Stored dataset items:
=== Begin Enclosure ===

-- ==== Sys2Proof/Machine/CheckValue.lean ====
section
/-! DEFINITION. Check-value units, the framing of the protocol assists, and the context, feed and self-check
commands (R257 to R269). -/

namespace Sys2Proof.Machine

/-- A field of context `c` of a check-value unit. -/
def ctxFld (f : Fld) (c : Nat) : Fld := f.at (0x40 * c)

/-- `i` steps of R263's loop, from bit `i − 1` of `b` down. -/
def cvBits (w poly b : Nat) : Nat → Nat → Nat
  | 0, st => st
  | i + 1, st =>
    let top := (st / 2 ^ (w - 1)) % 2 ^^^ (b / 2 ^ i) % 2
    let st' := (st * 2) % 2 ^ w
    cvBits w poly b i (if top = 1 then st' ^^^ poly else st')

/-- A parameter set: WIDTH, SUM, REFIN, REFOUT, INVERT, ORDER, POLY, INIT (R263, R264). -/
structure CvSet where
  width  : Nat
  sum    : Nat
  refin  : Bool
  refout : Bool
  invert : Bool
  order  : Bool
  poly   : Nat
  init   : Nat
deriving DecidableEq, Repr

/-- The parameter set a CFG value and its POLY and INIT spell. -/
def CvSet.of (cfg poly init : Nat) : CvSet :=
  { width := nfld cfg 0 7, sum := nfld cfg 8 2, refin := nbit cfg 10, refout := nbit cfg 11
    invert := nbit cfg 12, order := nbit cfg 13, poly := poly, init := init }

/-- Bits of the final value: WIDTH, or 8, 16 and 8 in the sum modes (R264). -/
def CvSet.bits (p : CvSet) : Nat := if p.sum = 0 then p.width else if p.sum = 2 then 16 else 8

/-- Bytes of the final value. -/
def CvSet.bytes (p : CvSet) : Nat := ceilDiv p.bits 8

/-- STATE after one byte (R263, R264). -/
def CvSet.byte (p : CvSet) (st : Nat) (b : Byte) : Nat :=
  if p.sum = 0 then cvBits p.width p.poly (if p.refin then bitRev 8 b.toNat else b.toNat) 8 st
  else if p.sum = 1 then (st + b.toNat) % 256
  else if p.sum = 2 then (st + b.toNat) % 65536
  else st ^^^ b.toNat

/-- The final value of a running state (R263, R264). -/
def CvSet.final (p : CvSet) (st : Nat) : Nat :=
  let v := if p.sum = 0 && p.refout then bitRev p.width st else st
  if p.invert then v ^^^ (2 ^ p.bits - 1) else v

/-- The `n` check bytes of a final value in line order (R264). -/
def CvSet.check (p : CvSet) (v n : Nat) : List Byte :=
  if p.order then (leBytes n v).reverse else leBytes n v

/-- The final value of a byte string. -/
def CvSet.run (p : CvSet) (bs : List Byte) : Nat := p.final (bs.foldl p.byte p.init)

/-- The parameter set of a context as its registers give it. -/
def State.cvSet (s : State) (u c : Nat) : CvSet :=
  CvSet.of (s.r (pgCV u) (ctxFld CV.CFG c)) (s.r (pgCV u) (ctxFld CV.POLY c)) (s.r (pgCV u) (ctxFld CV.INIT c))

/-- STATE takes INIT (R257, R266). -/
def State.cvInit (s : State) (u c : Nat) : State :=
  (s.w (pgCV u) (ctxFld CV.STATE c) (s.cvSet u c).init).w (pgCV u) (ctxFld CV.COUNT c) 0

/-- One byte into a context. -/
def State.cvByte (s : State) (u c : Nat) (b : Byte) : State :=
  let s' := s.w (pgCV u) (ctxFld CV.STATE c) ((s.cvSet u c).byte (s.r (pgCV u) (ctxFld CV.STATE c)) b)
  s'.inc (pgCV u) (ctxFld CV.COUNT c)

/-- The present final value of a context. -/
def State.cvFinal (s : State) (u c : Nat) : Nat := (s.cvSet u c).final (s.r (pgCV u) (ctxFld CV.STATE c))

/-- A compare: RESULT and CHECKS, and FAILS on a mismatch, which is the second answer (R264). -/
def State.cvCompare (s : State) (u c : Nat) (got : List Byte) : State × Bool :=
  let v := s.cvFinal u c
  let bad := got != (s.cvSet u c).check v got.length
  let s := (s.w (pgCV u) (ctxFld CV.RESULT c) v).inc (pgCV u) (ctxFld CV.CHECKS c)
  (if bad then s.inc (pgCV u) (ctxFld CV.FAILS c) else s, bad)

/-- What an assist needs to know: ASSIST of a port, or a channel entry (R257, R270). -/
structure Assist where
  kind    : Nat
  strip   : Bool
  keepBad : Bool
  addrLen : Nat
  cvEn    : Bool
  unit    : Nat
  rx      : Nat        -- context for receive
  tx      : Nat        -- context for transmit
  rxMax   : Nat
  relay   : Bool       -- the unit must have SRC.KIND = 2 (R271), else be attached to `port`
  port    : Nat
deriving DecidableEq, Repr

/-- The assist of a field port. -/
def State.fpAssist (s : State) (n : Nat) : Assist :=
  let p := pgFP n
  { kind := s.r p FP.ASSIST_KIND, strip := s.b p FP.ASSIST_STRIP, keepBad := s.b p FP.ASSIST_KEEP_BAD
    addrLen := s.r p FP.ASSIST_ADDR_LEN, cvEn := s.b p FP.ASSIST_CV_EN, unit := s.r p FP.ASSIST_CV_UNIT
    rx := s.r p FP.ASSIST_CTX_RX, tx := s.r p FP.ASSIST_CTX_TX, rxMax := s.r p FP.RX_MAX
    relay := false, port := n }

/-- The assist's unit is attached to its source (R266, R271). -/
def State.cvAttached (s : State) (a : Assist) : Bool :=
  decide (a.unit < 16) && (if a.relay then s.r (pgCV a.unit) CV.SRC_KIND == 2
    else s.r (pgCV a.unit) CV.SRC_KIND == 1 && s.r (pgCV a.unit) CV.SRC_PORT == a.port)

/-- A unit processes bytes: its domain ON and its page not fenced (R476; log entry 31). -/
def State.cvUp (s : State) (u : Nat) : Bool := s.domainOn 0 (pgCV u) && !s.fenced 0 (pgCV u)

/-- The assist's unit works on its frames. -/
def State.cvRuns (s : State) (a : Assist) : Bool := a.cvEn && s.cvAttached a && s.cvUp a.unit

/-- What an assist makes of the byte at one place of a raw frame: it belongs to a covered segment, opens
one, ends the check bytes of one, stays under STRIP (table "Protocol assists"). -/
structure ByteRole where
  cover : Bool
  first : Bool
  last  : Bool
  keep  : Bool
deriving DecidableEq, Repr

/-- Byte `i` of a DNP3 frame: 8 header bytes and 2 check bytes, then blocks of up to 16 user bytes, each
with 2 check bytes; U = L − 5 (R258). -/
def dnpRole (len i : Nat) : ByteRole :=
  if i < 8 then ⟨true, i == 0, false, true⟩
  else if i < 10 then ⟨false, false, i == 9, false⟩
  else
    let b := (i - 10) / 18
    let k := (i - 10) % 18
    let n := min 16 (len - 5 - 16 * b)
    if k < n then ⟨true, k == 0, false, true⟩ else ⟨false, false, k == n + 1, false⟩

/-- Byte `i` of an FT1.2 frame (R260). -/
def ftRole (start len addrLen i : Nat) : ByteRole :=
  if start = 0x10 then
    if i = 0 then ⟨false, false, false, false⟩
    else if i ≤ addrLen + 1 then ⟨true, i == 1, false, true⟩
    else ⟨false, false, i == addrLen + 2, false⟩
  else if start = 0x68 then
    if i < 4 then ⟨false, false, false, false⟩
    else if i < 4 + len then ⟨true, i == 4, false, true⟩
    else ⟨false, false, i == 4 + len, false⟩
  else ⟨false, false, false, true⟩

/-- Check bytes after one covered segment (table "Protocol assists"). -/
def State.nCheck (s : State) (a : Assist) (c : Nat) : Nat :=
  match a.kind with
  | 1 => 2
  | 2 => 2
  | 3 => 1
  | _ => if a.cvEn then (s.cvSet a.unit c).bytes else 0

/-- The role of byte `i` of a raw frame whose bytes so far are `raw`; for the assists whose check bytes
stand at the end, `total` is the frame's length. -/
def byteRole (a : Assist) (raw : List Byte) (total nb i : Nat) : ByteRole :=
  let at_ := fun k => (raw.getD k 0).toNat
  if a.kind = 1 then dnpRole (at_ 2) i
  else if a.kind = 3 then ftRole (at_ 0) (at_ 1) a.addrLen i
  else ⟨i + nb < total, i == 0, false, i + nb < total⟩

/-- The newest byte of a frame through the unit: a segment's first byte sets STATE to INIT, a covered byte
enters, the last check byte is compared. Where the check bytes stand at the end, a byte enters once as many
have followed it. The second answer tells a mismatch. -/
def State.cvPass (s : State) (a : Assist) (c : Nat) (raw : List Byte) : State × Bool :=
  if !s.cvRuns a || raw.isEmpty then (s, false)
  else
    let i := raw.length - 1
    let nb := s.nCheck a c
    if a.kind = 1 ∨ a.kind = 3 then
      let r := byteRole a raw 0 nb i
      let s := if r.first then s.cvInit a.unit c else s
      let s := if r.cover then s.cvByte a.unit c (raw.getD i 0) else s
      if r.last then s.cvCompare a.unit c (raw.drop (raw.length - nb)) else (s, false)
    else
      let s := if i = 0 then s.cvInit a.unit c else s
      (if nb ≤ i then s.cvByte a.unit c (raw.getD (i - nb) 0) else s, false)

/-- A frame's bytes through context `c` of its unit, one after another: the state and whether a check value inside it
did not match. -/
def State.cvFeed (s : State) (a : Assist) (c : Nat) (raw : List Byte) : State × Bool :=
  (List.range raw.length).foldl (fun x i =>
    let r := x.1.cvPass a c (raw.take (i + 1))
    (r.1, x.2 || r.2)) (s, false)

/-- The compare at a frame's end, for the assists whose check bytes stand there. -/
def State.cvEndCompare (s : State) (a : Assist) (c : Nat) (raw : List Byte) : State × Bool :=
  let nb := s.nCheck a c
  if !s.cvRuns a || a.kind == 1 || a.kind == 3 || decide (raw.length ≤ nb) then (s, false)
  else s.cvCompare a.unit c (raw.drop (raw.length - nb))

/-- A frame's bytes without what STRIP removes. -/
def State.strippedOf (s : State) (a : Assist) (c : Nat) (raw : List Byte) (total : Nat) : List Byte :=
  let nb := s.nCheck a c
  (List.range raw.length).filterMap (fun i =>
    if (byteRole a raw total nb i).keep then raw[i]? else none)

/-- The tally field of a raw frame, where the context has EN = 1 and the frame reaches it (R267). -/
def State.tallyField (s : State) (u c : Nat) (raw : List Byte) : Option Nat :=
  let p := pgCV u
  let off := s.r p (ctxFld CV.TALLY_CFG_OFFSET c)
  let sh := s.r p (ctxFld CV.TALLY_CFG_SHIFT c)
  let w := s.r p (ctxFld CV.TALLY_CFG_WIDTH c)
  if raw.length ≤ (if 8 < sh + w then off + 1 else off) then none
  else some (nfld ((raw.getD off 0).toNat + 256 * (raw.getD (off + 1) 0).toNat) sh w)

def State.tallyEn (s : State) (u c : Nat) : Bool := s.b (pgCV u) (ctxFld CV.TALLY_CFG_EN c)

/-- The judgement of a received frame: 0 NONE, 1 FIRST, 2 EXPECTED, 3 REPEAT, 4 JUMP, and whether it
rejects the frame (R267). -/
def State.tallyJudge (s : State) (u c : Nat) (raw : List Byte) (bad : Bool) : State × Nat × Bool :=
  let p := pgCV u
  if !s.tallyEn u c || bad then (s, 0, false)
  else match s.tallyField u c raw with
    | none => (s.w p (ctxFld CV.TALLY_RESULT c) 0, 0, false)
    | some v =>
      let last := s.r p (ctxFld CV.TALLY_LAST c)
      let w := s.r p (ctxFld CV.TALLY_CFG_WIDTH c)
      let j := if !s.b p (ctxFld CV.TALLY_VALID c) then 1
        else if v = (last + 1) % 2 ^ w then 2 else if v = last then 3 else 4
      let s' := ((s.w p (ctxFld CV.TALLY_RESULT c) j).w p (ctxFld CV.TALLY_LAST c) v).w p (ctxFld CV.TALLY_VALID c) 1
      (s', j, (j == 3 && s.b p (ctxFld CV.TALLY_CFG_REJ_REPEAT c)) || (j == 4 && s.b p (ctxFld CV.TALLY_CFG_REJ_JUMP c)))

=== End Enclosure ===

| Exercise description |
For each line in the records that contains the word "total", make a copy.

| Solution to this problem |
stand at the end, `total` is the frame's length. -/
def byteRole (a : Assist) (raw : List Byte) (total nb i : Nat) : ByteRole :=
  else ⟨i + nb < total, i == 0, false, i + nb < total⟩
def State.strippedOf (s : State) (a : Assist) (c : Nat) (raw : List Byte) (total : Nat) : List Byte :=
    if (byteRole a raw total nb i).keep then raw[i]? else none)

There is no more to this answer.